The New York Times reports that hedge fund managers are making “ugly” earnings in excess of $3 billion a year. “We are clearly in a period of excess, and we have to swing back to the middle or the center cannot hold,” William H. Gross, the chief investment officer of the bond fund Pimco, told NYT.

  • John Paulson of Paulson & Company made $3.7 billion last year by “betting against certain mortgages and complex financial products that held them.” But he’s not the only winner. Paulson reaped the benefits of the mortgage crisis. “By the end of 2007 sat atop $28 billion in assets, up from $6 billion 12 months earlier.”
  • Speculator George Soros lept out of retirement last year to earn $2.9 billion, with a return of 32 percent.
  • James Simons, a mathematician and former Defense Department code breaker who uses complex computer models to trade, earned $2.8 billion last year with a 73 percent return.
  • Betting against the mortgage market, Philip Falcone pulled in returns of 117 percent after fees in 2007 and made $1.7 billion.
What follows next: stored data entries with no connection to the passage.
/-! setQueue -/

@[simp] theorem State.setQueue_time (s : State) (q : Nat) (k : Queue) : (s.setQueue q k).time = s.time := rfl
@[simp] theorem State.setQueue_fresh (s : State) (q : Nat) (k : Queue) : (s.setQueue q k).fresh = s.fresh := rfl
@[simp] theorem State.setQueue_nextId (s : State) (q : Nat) (k : Queue) : (s.setQueue q k).nextId = s.nextId := rfl
@[simp] theorem State.setQueue_agenda (s : State) (q : Nat) (k : Queue) : (s.setQueue q k).agenda = s.agenda := rfl
@[simp] theorem State.setQueue_focus (s : State) (q : Nat) (k : Queue) : (s.setQueue q k).focus = s.focus := rfl
@[simp] theorem State.setQueue_pair (s : State) (q : Nat) (k : Queue) : (s.setQueue q k).pair = s.pair := rfl
@[simp] theorem State.setQueue_ev (s : State) (q : Nat) (k : Queue) : (s.setQueue q k).ev = s.ev := rfl
@[simp] theorem State.setQueue_mem (s : State) (q : Nat) (k : Queue) : (s.setQueue q k).mem = s.mem := rfl
@[simp] theorem State.setQueue_stamps (s : State) (q : Nat) (k : Queue) : (s.setQueue q k).stamps = s.stamps := rfl
@[simp] theorem State.setQueue_poison (s : State) (q : Nat) (k : Queue) : (s.setQueue q k).poison = s.poison := rfl
@[simp] theorem State.setQueue_etlbs (s : State) (q : Nat) (k : Queue) : (s.setQueue q k).etlbs = s.etlbs := rfl
@[simp] theorem State.setQueue_sets (s : State) (q : Nat) (k : Queue) : (s.setQueue q k).sets = s.sets := rfl
@[simp] theorem State.setQueue_counted (s : State) (q : Nat) (k : Queue) : (s.setQueue q k).counted = s.counted := rfl
@[simp] theorem State.setQueue_fot (s : State) (q : Nat) (k : Queue) : (s.setQueue q k).fot = s.fot := rfl
@[simp] theorem State.setQueue_bar (s : State) (q : Nat) (k : Queue) : (s.setQueue q k).bar = s.bar := rfl
@[simp] theorem State.setQueue_lwdAct (s : State) (q : Nat) (k : Queue) : (s.setQueue q k).lwdAct = s.lwdAct := rfl
@[simp] theorem State.setQueue_logs (s : State) (q : Nat) (k : Queue) : (s.setQueue q k).logs = s.logs := rfl
@[simp] theorem State.setQueue_cores (s : State) (q : Nat) (k : Queue) : (s.setQueue q k).cores = s.cores := rfl
@[simp] theorem State.setQueue_dies (s : State) (q : Nat) (k : Queue) : (s.setQueue q k).dies = s.dies := rfl
@[simp] theorem State.setQueue_groups (s : State) (q : Nat) (k : Queue) : (s.setQueue q k).groups = s.groups := rfl
@[simp] theorem State.setQueue_slots (s : State) (q : Nat) (k : Queue) : (s.setQueue q k).slots = s.slots := rfl
@[simp] theorem State.setQueue_fotCmd (s : State) (q : Nat) (k : Queue) : (s.setQueue q k).fotCmd = s.fotCmd := rfl
@[simp] theorem State.setQueue_deficit (s : State) (q : Nat) (k : Queue) : (s.setQueue q k).deficit = s.deficit := rfl
@[simp] theorem State.setQueue_used (s : State) (q : Nat) (k : Queue) : (s.setQueue q k).used = s.used := rfl
@[simp] theorem State.setQueue_interval (s : State) (q : Nat) (k : Queue) : (s.setQueue q k).interval = s.interval := rfl
@[simp] theorem State.setQueue_turns (s : State) (q : Nat) (k : Queue) : (s.setQueue q k).turns = s.turns := rfl
@[simp] theorem State.setQueue_tasks (s : State) (q : Nat) (k : Queue) : (s.setQueue q k).tasks = s.tasks := rfl
@[simp] theorem State.setQueue_trains (s : State) (q : Nat) (k : Queue) : (s.setQueue q k).trains = s.trains := rfl
@[simp] theorem State.setQueue_saved (s : State) (q : Nat) (k : Queue) : (s.setQueue q k).saved = s.saved := rfl
@[simp] theorem State.setQueue_graphs (s : State) (q : Nat) (k : Queue) : (s.setQueue q k).graphs = s.graphs := rfl
@[simp] theorem State.setQueue_jobs (s : State) (q : Nat) (k : Queue) : (s.setQueue q k).jobs = s.jobs := rfl
@[simp] theorem State.setQueue_queries (s : State) (q : Nat) (k : Queue) : (s.setQueue q k).queries = s.queries := rfl
@[simp] theorem State.setQueue_pairs (s : State) (q : Nat) (k : Queue) : (s.setQueue q k).pairs = s.pairs := rfl
@[simp] theorem State.setQueue_homeOps (s : State) (q : Nat) (k : Queue) : (s.setQueue q k).homeOps = s.homeOps := rfl
@[simp] theorem State.setQueue_outbound (s : State) (q : Nat) (k : Queue) : (s.setQueue q k).outbound = s.outbound := rfl
@[simp] theorem State.setQueue_inbound (s : State) (q : Nat) (k : Queue) : (s.setQueue q k).inbound = s.inbound := rfl
@[simp] theorem State.setQueue_far (s : State) (q : Nat) (k : Queue) : (s.setQueue q k).far = s.far := rfl
@[simp] theorem State.setQueue_posts (s : State) (q : Nat) (k : Queue) : (s.setQueue q k).posts = s.posts := rfl
@[simp] theorem State.setQueue_contribs (s : State) (q : Nat) (k : Queue) : (s.setQueue q k).contribs = s.contribs := rfl
@[simp] theorem State.setQueue_sent (s : State) (q : Nat) (k : Queue) : (s.setQueue q k).sent = s.sent := rfl
@[simp] theorem State.setQueue_owner (s : State) (q : Nat) (k : Queue) : (s.setQueue q k).owner = s.owner := rfl

/-! setPair -/

@[simp] theorem State.setPair_time (s : State) (l : Nat) (k : Pair) : (s.setPair l k).time = s.time := rfl
@[simp] theorem State.setPair_fresh (s : State) (l : Nat) (k : Pair) : (s.setPair l k).fresh = s.fresh := rfl
@[simp] theorem State.setPair_nextId (s : State) (l : Nat) (k : Pair) : (s.setPair l k).nextId = s.nextId := rfl
@[simp] theorem State.setPair_agenda (s : State) (l : Nat) (k : Pair) : (s.setPair l k).agenda = s.agenda := rfl
@[simp] theorem State.setPair_focus (s : State) (l : Nat) (k : Pair) : (s.setPair l k).focus = s.focus := rfl
@[simp] theorem State.setPair_pair (s : State) (l : Nat) (k : Pair) : (s.setPair l k).pair = s.pair := rfl
@[simp] theorem State.setPair_ev (s : State) (l : Nat) (k : Pair) : (s.setPair l k).ev = s.ev := rfl
@[simp] theorem State.setPair_mem (s : State) (l : Nat) (k : Pair) : (s.setPair l k).mem = s.mem := rfl
@[simp] theorem State.setPair_stamps (s : State) (l : Nat) (k : Pair) : (s.setPair l k).stamps = s.stamps := rfl
@[simp] theorem State.setPair_poison (s : State) (l : Nat) (k : Pair) : (s.setPair l k).poison = s.poison := rfl
@[simp] theorem State.setPair_etlbs (s : State) (l : Nat) (k : Pair) : (s.setPair l k).etlbs = s.etlbs := rfl
@[simp] theorem State.setPair_sets (s : State) (l : Nat) (k : Pair) : (s.setPair l k).sets = s.sets := rfl
@[simp] theorem State.setPair_counted (s : State) (l : Nat) (k : Pair) : (s.setPair l k).counted = s.counted := rfl
@[simp] theorem State.setPair_fot (s : State) (l : Nat) (k : Pair) : (s.setPair l k).fot = s.fot := rfl
@[simp] theorem State.setPair_bar (s : State) (l : Nat) (k : Pair) : (s.setPair l k).bar = s.bar := rfl
@[simp] theorem State.setPair_lwdAct (s : State) (l : Nat) (k : Pair) : (s.setPair l k).lwdAct = s.lwdAct := rfl
@[simp] theorem State.setPair_logs (s : State) (l : Nat) (k : Pair) : (s.setPair l k).logs = s.logs := rfl
@[simp] theorem State.setPair_cores (s : State) (l : Nat) (k : Pair) : (s.setPair l k).cores = s.cores := rfl
@[simp] theorem State.setPair_dies (s : State) (l : Nat) (k : Pair) : (s.setPair l k).dies = s.dies := rfl
@[simp] theorem State.setPair_groups (s : State) (l : Nat) (k : Pair) : (s.setPair l k).groups = s.groups := rfl
@[simp] theorem State.setPair_slots (s : State) (l : Nat) (k : Pair) : (s.setPair l k).slots = s.slots := rfl
@[simp] theorem State.setPair_fotCmd (s : State) (l : Nat) (k : Pair) : (s.setPair l k).fotCmd = s.fotCmd := rfl
@[simp] theorem State.setPair_deficit (s : State) (l : Nat) (k : Pair) : (s.setPair l k).deficit = s.deficit := rfl
@[simp] theorem State.setPair_used (s : State) (l : Nat) (k : Pair) : (s.setPair l k).used = s.used := rfl
@[simp] theorem State.setPair_interval (s : State) (l : Nat) (k : Pair) : (s.setPair l k).interval = s.interval := rfl
@[simp] theorem State.setPair_turns (s : State) (l : Nat) (k : Pair) : (s.setPair l k).turns = s.turns := rfl
@[simp] theorem State.setPair_tasks (s : State) (l : Nat) (k : Pair) : (s.setPair l k).tasks = s.tasks := rfl
@[simp] theorem State.setPair_trains (s : State) (l : Nat) (k : Pair) : (s.setPair l k).trains = s.trains := rfl
@[simp] theorem State.setPair_saved (s : State) (l : Nat) (k : Pair) : (s.setPair l k).saved = s.saved := rfl
@[simp] theorem State.setPair_queues (s : State) (l : Nat) (k : Pair) : (s.setPair l k).queues = s.queues := rfl
@[simp] theorem State.setPair_graphs (s : State) (l : Nat) (k : Pair) : (s.setPair l k).graphs = s.graphs := rfl
@[simp] theorem State.setPair_jobs (s : State) (l : Nat) (k : Pair) : (s.setPair l k).jobs = s.jobs := rfl
@[simp] theorem State.setPair_queries (s : State) (l : Nat) (k : Pair) : (s.setPair l k).queries = s.queries := rfl
@[simp] theorem State.setPair_homeOps (s : State) (l : Nat) (k : Pair) : (s.setPair l k).homeOps = s.homeOps := rfl
@[simp] theorem State.setPair_outbound (s : State) (l : Nat) (k : Pair) : (s.setPair l k).outbound = s.outbound := rfl
@[simp] theorem State.setPair_inbound (s : State) (l : Nat) (k : Pair) : (s.setPair l k).inbound = s.inbound := rfl
@[simp] theorem State.setPair_far (s : State) (l : Nat) (k : Pair) : (s.setPair l k).far = s.far := rfl
@[simp] theorem State.setPair_posts (s : State) (l : Nat) (k : Pair) : (s.setPair l k).posts = s.posts := rfl
@[simp] theorem State.setPair_contribs (s : State) (l : Nat) (k : Pair) : (s.setPair l k).contribs = s.contribs := rfl
@[simp] theorem State.setPair_sent (s : State) (l : Nat) (k : Pair) : (s.setPair l k).sent = s.sent := rfl
@[simp] theorem State.setPair_owner (s : State) (l : Nat) (k : Pair) : (s.setPair l k).owner = s.owner := rfl

/-! setTask -/

@[simp] theorem State.setTask_time (s : State) (t : Nat) (k : Task) : (s.setTask t k).time = s.time := rfl
@[simp] theorem State.setTask_fresh (s : State) (t : Nat) (k : Task) : (s.setTask t k).fresh = s.fresh := rfl
@[simp] theorem State.setTask_nextId (s : State) (t : Nat) (k : Task) : (s.setTask t k).nextId = s.nextId := rfl
@[simp] theorem State.setTask_agenda (s : State) (t : Nat) (k : Task) : (s.setTask t k).agenda = s.agenda := rfl
@[simp] theorem State.setTask_focus (s : State) (t : Nat) (k : Task) : (s.setTask t k).focus = s.focus := rfl
@[simp] theorem State.setTask_pair (s : State) (t : Nat) (k : Task) : (s.setTask t k).pair = s.pair := rfl
@[simp] theorem State.setTask_ev (s : State) (t : Nat) (k : Task) : (s.setTask t k).ev = s.ev := rfl
@[simp] theorem State.setTask_mem (s : State) (t : Nat) (k : Task) : (s.setTask t k).mem = s.mem := rfl
@[simp] theorem State.setTask_stamps (s : State) (t : Nat) (k : Task) : (s.setTask t k).stamps = s.stamps := rfl
@[simp] theorem State.setTask_poison (s : State) (t : Nat) (k : Task) : (s.setTask t k).poison = s.poison := rfl
@[simp] theorem State.setTask_etlbs (s : State) (t : Nat) (k : Task) : (s.setTask t k).etlbs = s.etlbs := rfl
@[simp] theorem State.setTask_sets (s : State) (t : Nat) (k : Task) : (s.setTask t k).sets = s.sets := rfl
@[simp] theorem State.setTask_counted (s : State) (t : Nat) (k : Task) : (s.setTask t k).counted = s.counted := rfl
@[simp] theorem State.setTask_fot (s : State) (t : Nat) (k : Task) : (s.setTask t k).fot = s.fot := rfl
@[simp] theorem State.setTask_bar (s : State) (t : Nat) (k : Task) : (s.setTask t k).bar = s.bar := rfl
@[simp] theorem State.setTask_lwdAct (s : State) (t : Nat) (k : Task) : (s.setTask t k).lwdAct = s.lwdAct := rfl
@[simp] theorem State.setTask_logs (s : State) (t : Nat) (k : Task) : (s.setTask t k).logs = s.logs := rfl
@[simp] theorem State.setTask_cores (s : State) (t : Nat) (k : Task) : (s.setTask t k).cores = s.cores := rfl
@[simp] theorem State.setTask_dies (s : State) (t : Nat) (k : Task) : (s.setTask t k).dies = s.dies := rfl
@[simp] theorem State.setTask_groups (s : State) (t : Nat) (k : Task) : (s.setTask t k).groups = s.groups := rfl
@[simp] theorem State.setTask_slots (s : State) (t : Nat) (k : Task) : (s.setTask t k).slots = s.slots := rfl
@[simp] theorem State.setTask_fotCmd (s : State) (t : Nat) (k : Task) : (s.setTask t k).fotCmd = s.fotCmd := rfl
@[simp] theorem State.setTask_deficit (s : State) (t : Nat) (k : Task) : (s.setTask t k).deficit = s.deficit := rfl
@[simp] theorem State.setTask_used (s : State) (t : Nat) (k : Task) : (s.setTask t k).used = s.used := rfl
@[simp] theorem State.setTask_interval (s : State) (t : Nat) (k : Task) : (s.setTask t k).interval = s.interval := rfl
@[simp] theorem State.setTask_turns (s : State) (t : Nat) (k : Task) : (s.setTask t k).turns = s.turns := rfl
@[simp] theorem State.setTask_trains (s : State) (t : Nat) (k : Task) : (s.setTask t k).trains = s.trains := rfl
@[simp] theorem State.setTask_saved (s : State) (t : Nat) (k : Task) : (s.setTask t k).saved = s.saved := rfl
@[simp] theorem State.setTask_queues (s : State) (t : Nat) (k : Task) : (s.setTask t k).queues = s.queues := rfl
@[simp] theorem State.setTask_graphs (s : State) (t : Nat) (k : Task) : (s.setTask t k).graphs = s.graphs := rfl
@[simp] theorem State.setTask_jobs (s : State) (t : Nat) (k : Task) : (s.setTask t k).jobs = s.jobs := rfl
@[simp] theorem State.setTask_queries (s : State) (t : Nat) (k : Task) : (s.setTask t k).queries = s.queries := rfl
@[simp] theorem State.setTask_pairs (s : State) (t : Nat) (k : Task) : (s.setTask t k).pairs = s.pairs := rfl
@[simp] theorem State.setTask_homeOps (s : State) (t : Nat) (k : Task) : (s.setTask t k).homeOps = s.homeOps := rfl
@[simp] theorem State.setTask_outbound (s : State) (t : Nat) (k : Task) : (s.setTask t k).outbound = s.outbound := rfl
@[simp] theorem State.setTask_inbound (s : State) (t : Nat) (k : Task) : (s.setTask t k).inbound = s.inbound := rfl
@[simp] theorem State.setTask_far (s : State) (t : Nat) (k : Task) : (s.setTask t k).far = s.far := rfl
@[simp] theorem State.setTask_posts (s : State) (t : Nat) (k : Task) : (s.setTask t k).posts = s.posts := rfl
@[simp] theorem State.setTask_contribs (s : State) (t : Nat) (k : Task) : (s.setTask t k).contribs = s.contribs := rfl
@[simp] theorem State.setTask_sent (s : State) (t : Nat) (k : Task) : (s.setTask t k).sent = s.sent := rfl
@[simp] theorem State.setTask_owner (s : State) (t : Nat) (k : Task) : (s.setTask t k).owner = s.owner := rfl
He now manages $18 billion.
  • Combined, the top 50 hedge fund managers last year earned $29 billion.
  • With a combined $2 trillion under management, the hedge fund industry is coming off its richest year ever at the same time as Wall Street Banks are suffering major hits.
  • “To make it into the top 25 of Alpha’s list, the industry standard for hedge fund pay, a manager needed to earn at least $360 million last year, more than 18 times the amount in 2002. The median American family, by contrast, earned $60,500 last year.”

As “a very gigantic version of Las Vegas,” there were some big winners who have since receded into hedge fund obscurity.

  • With an equity portfolio in Sears and a major holding in Citigroup, Edward Lampert’s fund fell 27 percent last year.

“Since 1913, the United States witnessed only one other year of such unequal wealth distribution — 1928, the year before the stock market crashed, according to Jared Bernstein, a senior fellow at the Economic Policy Institute in Washington. Such inequality is likely to impede an economic recovery, he said.”

“Their unprecedented and growing affluence underscores the gaping inequality between the millions of Americans facing stagnating wages and rising home foreclosures and an agile financial elite that seems to thrive in good times and bad,” the Times article reads.

Canadian Dimension Matthew Brett is the Canadian Dimension weblog editor and a Montreal-based journalist at a weekly newspaper. Read other posts by Canadian Dimension.

3 Comments

  1. While anyone earning over $1B in earnings in one year I don’t think there is a very heightened level of excess within the hedge fund industry, or equity markets in general. The average hedge fund manages several hundred million dollars and the average hedge fund manager makes far less than any of the ones you read about in the NYT or WSJ. I think there’s a large disconnect between what many hedge funds are doing or putting up as actual returns and what the general public thinks is happening.

    - Richard

    Richard Wilson
    Hedge Fund Consulting Blog
    http://richard-wilson.blogspot.com

  2. [...] Canadian Dimension Blog wrote an interesting post today on Billion-Dollar PaydaysHere’s a quick excerpt1928, the year before the stock market crashed, according to Jared Bernstein, a senior fellow at the Economic Policy Institute in Washington…. [...]

  3. Leo Panitch writes:

    As of March, 2008 there were 742,200 production workers in the US motor vehicle and parts industry. Their average hourly costs (wages and benefits) was $36/hr as of 2005 and would be no higher and likely lower today.

    Assuming a full year of work - 2080 hrs, their average income would be bout $74,000/yr and total annual labour cost for the industry and its 3/4 million workers would be under $55 Billion. So the above 50 parasites, with their responsibilities for today’s chaos, get as much as some 390,000 production workers in auto - well over half the industry.